First, in some cases you may want to compare hashes of the original to the new html. MD5 and SHA1 are two popular hashes. This may or may not be valid in all circumstances but is something you should be familiar with. This will tell you if something has changed - content, tags, or anything.
To understand if the structure has changed you would need to capture a histogram of the tag occurrences and then compare those. If you care about tags being out of order then you would have to capture a tree of the tags and do a comparison to see if the tags occur in the same order. This is going to be very specific to what you want to achieve.
PHP Simple HTML DOM Parser is a tool which will help you parse the HTML.
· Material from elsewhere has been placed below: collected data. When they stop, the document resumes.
/-- HostBufAccessWhileIdle: the last address and the first one outside, the largest byte, a written byte.
UnwrittenByteReadsFresh: a byte beside it. -/
theorem witness_bufIdle :
    ({ State.reset with buf := [(63, 0xFF)] }).busy = false ∧
      ({ State.reset with buf := [(63, 0xFF)] }).evalHost (.lit 63) < ({ State.reset with buf := [(63, 0xFF)] }).config.bufSize ∧
      ({ State.reset with buf := [(63, 0xFF)] }).config.bufSize ≤ State.reset.evalHost (.lit 64) ∧
      State.reset.evalHost (.lit 255) < 2 ^ 8 ∧ Memory.read? [(63, 0xFF)] 63 = some 0xFF ∧
      Memory.read? [(63, 0xFF)] 62 = none := by decide

/-- ResetAbandonsCommand, with a unit turn after the reset; ResetValues. -/
theorem witness_reset :
    (inFlight [.reset, .unit]).hostFault = none ∧ (inFlight [.reset, .unit]).schedule = .reset :: [.unit] ∧
      State.reset.busy = false := by decide

/-- ResetWhileBusyTearsWriteSet: a command that would succeed, with a byte inside and one outside its write set; one that
would fail; an illegal word. -/
theorem witness_resetWhileBusy :
    (∃ t, (latched 0 0 0xFF 0 []).busy = true ∧
        decode ({ latched 0 0 0xFF 0 [] with cmdl := 0x1 }).cmdl = .ok .expandByte ∧
        exec .expandByte { latched 0 0 0xFF 0 [] with cmdl := 0x1 } = .next t ∧ t.code = .ok ∧
        7 < (writeRange .expandByte { latched 0 0 0xFF 0 [] with cmdl := 0x1 }).2 ∧ ¬ (0 ≤ 8 ∧ 8 < 0 + 8)) ∧
      (∃ t, exec .expandByte { latched 0 0 0x100 0 [] with cmdl := 0x1 } = .next t ∧ t.code ≠ .ok) ∧
      ∀ i, decode ({ latched 0 0 0 0 [] with cmdl := 0xF }).cmdl ≠ .ok i :=
  ⟨⟨_, rfl, rfl, rfl, by decide, by decide, by decide⟩, ⟨_, rfl, by decide⟩, rejected (r := .opcodeUnassigned) rfl⟩

/-- The invariant of a state in flight, with BUF at its last address. -/
theorem witness_inv : (({ inFlight [] with buf := [(63, 0xFF)] } : State)).Inv ∧ (inFlight []).busy = true :=
  ⟨⟨by decide, by decide, by decide, by decide, by decide⟩, rfl⟩

/-- StepKeepsInvariant, OnlyAcceptanceCompletionResetWriteStatus: a step from it. -/
theorem witness_step : ∃ t, step (({ inFlight [] with buf := [(63, 0xFF)] } : State)) = .next t := ⟨_, rfl⟩

/-- EarlyReadsAreDefined: an invariant state with BUSY = 0, and a step that leaves BUSY at 1 (a host turn). -/
theorem witness_earlyReads :
    State.reset.Inv ∧ State.reset.busy = false ∧ (inFlight [.host]).Inv ∧ (inFlight [.host]).busy = true ∧
      ∃ t, step (inFlight [.host]) = .next t ∧ t.busy = true :=
  ⟨⟨by decide, by decide, by decide, by decide, by decide⟩, rfl, ⟨by decide, by decide, by decide, by decide, by decide⟩,
    rfl, _, rfl, rfl⟩

/-- WideHostValuesRun: the least value too wide for each access, the last BUF address. -/
theorem witness_wide :
    2 ^ 32 ≤ State.reset.evalHost (.lit 0x100000000) ∧ 2 ^ 8 ≤ State.reset.evalHost (.lit 0x100) ∧
      State.reset.busy = false ∧ State.reset.evalHost (.lit 63) < State.reset.config.bufSize := by decide

/-- A host about to write `v` to a register, with OVR, RES0 and OPA set. -/
def writing (r : Reg) (v : Nat) (busy : Bool) : State :=
  { hosting [Line.wr r (.lit v)] [.host] busy with opA := 7, res0 := 7, ovr := !busy }

/-- OnlyNamedEventsWriteRegisters: OPA changes by a WR, RES0 by a BSWAP32, OVR is set by a dropped CMD write and cleared by
a STATUS write, and a reset changes all three. -/
theorem witness_registerEvents :
    (∃ t, step (writing .opa 9 false) = .next t ∧ t.opA ≠ (writing .opa 9 false).opA ∧
        (Reg.opa, (writing .opa 9 false).opA, t.opA) ∈ [(Reg.opa, (writing .opa 9 false).opA, t.opA)]) ∧
      (∃ t, step (inFlight []) = .next t ∧ t.res0 ≠ (inFlight []).res0) ∧
      (∃ t, step (writing .cmd 8 true) = .next t ∧ t.ovr = true ∧ (writing .cmd 8 true).ovr = false) ∧
      (∃ t, step (writing .status 0x40 false) = .next t ∧ t.ovr = false ∧ (writing .status 0x40 false).ovr = true) ∧
      ∃ t, step { writing .opa 9 false with schedule := [.reset] } = .next t ∧ t.opA ≠ 7 ∧ t.res0 ≠ 7 ∧ t.ovr = false :=
  ⟨⟨_, rfl, by decide, by decide⟩, ⟨_, rfl, by decide⟩, ⟨_, rfl, by decide, by decide⟩, ⟨_, rfl, by decide, by decide⟩,
    ⟨_, rfl, by decide, by decide, by decide⟩⟩

/-- OnlyNamedEventsWriteBuf: a byte changes by a BW to BUF's last address and by an EXPAND_BYTE that ends there. -/
theorem witness_bufEvents :
    (∃ t, step (hosting [.bufWrite (.lit 63) (.lit 0xFF)] [] false) = .next t ∧
        t.buf.read? 63 ≠ (hosting [.bufWrite (.lit 63) (.lit 0xFF)] [] false).buf.read? 63) ∧
      ∃ t, step { latched 56 0 0xFF 0 [] with cmdl := 0x1 } = .next t ∧
        t.buf.read? 63 ≠ (latched 56 0 0xFF 0 []).buf.read? 63 :=
  ⟨⟨_, rfl, by decide⟩, ⟨_, rfl, by decide⟩⟩
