/-- An Ethernet MAC beyond its registers (R396 to R401): received frames that wait for their tunnel,
the transmit queue, the timestamps, the tick PORT_HOLD ends, whether the lower rate is being tried and
since when, and the tick of the last frame sent. -/
structure Mac where
  rxq    : List TunFrame
  txq    : List TxFrame
  stamps : List TxStamp
  hold   : Option Nat
  lower  : Bool
  tryAt  : Nat
  sentAt : Nat
  deriving DecidableEq, Repr

def Mac.reset : Mac := .mk [] [] [] none false 0 0

/-- The bridge, the tunnels and the MACs beyond their registers (chapter 12). -/
structure Brg where
  /-- Functions that are enabled with Bus Master Enable set: bit 0 the PF, bit n VF n. -/
  enabled : Nat
  /-- MSI-X vectors that the host has masked (function * 32 + vector, R469). -/
  masked  : List Nat
  /-- Outbound reads, the cells that have not gone to CP16, the tags, and the next request number. -/
  reads   : List OutRead
  outQ    : List OutCell
  tags    : Tab TagUse
  nextReq : Nat
  /-- Reads of host memory in progress, READ cells that wait for one with their windows, and the next
  number. -/
  host    : List HostRead
  inNp    : List (Nat × Cell)
  nextId  : Nat
  /-- Frames of MOVEs that wait to be sent; FSEQ of the next frame by tunnel (R388, R389). -/
  moveQ   : List TunFrame
  fseq    : Tab Nat
  /-- Reassembly buffers in use, in order of arrival, complete ones included (R391). -/
  reasm   : List Reasm
  /-- The next slot of each tunnel's receive ring (R393). -/
  slot    : Tab Nat
  macs    : Tab Mac
  deriving DecidableEq, Repr

def Brg.reset : Brg := .mk 0xFFFF [] [] [] [] 0 [] [] 0 [] [] [] [] []

/-- A vote group's definition (R422). -/
structure VoteGroup where
  src0 : Nat
  src1 : Nat
  src2 : Nat
  cfg  : Nat
  deriving DecidableEq, Repr

/-- A copy held in a vote slot: its VSEQ, CLAIM, INSTANT and the data words by position (R424). -/
structure VoteCopy where
  vseq    : Nat
  claim   : Nat
  instant : Nat
  words   : Tab Word
  cells   : List Nat
  deriving DecidableEq, Repr

/-- A vote slot: its group and the latest copy of each source (R424). -/
structure VoteSlot where
  group : Nat
  c0    : Option VoteCopy
  c1    : Option VoteCopy
  c2    : Option VoteCopy
  deriving DecidableEq, Repr

/-- A mirror pass being received (R419). -/
structure MirrorRx where
  op    : Nat
  ch    : Nat
  entry : Entry
  next  : Nat
  words : List Word
  wide  : Bool
  deriving DecidableEq, Repr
Explode() is not an HTML parser, but you want to know about changes in the HTML structure. That's going to be tricky. Try using an HTML parser. Nothing else will be able to do this properly.
I want to extract a specific data from the website from its pages...
I dont want to get all the contents of a specific page but i need only some portion (may be data only inside a table or content_div) and i want to do it repeatedly along all the pages of the website..
How can i do that?
Use curl to retreive the content and xPath to select the individual elements.
Be aware of copyright though.
"extracting content from other websites" is called screen scraping or web scraping.
simple html dom parser is the easiest way(I know) of doing it.
You need the php crawler. The key is to use string manipulatin functions such as strstr, strpos and substr.
There are ways to do this. Just for fun I created a windows app that went through my account on a well know social network, looked into the correct places and logged the information into an xml file. This information would then be imported elsewhere. However, this sort of application can be used for motives I don't agree with so I never uploaded this.
I would recommend using RSS feeds to extract content.
I think, you need to implement something like a spider. You can make an XMLHTTP request and get the content and then do a parsing.